WORK ORDER
Lines to restate from the data below: from the one containing "let sram (x" to the one containing "(b.toNat ≠ n →", both included. Give them again exactly, and only them.

Segment Start: GIVEN RECORDS

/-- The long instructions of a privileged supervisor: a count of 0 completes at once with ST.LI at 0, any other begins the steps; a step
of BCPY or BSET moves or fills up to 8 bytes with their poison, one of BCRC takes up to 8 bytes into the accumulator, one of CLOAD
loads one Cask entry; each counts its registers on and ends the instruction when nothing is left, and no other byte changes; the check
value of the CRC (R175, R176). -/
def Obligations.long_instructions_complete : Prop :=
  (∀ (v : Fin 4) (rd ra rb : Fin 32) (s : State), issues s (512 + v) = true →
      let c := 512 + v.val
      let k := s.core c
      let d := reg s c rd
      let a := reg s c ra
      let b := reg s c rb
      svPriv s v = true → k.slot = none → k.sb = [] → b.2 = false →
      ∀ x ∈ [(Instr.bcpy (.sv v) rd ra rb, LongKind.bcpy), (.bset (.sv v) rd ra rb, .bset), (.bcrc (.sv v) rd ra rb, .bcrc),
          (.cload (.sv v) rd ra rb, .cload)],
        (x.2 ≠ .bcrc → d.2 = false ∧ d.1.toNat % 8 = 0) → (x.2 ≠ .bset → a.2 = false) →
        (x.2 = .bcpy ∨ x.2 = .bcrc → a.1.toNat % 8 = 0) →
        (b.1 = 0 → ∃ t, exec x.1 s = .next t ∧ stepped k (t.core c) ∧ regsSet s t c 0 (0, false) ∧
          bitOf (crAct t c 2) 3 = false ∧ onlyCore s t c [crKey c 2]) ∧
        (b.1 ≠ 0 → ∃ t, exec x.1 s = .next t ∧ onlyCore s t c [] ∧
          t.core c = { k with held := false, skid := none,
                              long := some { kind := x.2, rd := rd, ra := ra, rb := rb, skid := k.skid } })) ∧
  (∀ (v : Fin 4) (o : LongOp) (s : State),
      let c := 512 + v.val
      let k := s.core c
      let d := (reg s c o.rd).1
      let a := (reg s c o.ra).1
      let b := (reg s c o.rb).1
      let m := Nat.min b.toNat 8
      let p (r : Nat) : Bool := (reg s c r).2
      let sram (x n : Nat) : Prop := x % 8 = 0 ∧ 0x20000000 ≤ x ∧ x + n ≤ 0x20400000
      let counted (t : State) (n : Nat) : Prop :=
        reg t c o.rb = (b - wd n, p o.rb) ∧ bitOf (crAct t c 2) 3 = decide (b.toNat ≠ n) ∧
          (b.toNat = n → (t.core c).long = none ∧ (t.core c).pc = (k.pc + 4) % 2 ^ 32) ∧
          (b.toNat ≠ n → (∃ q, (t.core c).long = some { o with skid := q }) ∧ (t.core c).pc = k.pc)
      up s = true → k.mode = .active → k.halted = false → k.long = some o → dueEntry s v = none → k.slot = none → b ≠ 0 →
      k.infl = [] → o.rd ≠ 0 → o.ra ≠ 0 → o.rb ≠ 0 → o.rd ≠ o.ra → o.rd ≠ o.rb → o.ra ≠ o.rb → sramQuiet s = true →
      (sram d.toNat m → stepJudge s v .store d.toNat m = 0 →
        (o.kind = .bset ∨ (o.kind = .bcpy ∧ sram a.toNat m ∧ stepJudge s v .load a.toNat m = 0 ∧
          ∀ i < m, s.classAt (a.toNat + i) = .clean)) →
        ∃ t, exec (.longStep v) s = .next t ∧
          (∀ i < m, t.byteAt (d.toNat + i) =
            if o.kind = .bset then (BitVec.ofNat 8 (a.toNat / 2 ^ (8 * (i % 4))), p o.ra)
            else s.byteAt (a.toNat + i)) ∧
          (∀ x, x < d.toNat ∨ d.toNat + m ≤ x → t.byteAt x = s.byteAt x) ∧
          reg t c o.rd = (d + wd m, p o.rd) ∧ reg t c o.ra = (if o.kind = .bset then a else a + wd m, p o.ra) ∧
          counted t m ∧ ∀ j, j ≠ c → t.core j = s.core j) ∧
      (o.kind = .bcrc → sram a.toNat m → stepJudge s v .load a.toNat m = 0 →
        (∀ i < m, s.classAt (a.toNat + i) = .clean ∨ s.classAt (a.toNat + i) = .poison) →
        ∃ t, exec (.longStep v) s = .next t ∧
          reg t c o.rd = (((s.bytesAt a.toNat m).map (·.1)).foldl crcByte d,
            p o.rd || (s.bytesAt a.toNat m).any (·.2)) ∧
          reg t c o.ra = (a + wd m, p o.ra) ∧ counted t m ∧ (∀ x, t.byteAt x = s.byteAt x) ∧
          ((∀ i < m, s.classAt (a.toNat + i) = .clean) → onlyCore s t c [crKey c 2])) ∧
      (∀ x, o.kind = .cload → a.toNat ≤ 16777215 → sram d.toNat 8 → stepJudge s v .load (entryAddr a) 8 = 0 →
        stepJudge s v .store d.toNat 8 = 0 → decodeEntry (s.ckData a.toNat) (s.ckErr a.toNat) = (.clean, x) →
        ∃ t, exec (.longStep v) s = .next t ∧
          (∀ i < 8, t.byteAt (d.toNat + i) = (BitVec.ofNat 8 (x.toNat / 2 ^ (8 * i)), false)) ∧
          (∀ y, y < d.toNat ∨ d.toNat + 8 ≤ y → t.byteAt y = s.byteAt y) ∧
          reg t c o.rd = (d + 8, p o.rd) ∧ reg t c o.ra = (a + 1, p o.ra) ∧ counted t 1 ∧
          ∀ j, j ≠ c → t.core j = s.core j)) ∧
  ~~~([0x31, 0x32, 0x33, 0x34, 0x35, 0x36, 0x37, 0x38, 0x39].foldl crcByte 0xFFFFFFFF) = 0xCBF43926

Segment End: GIVEN RECORDS

RESPONSE TO THIS TASK
      let sram (x n : Nat) : Prop := x % 8 = 0 ∧ 0x20000000 ≤ x ∧ x + n ≤ 0x20400000
      let counted (t : State) (n : Nat) : Prop :=
        reg t c o.rb = (b - wd n, p o.rb) ∧ bitOf (crAct t c 2) 3 = decide (b.toNat ≠ n) ∧
          (b.toNat = n → (t.core c).long = none ∧ (t.core c).pc = (k.pc + 4) % 2 ^ 32) ∧
          (b.toNat ≠ n → (∃ q, (t.core c).long = some { o with skid := q }) ∧ (t.core c).pc = k.pc)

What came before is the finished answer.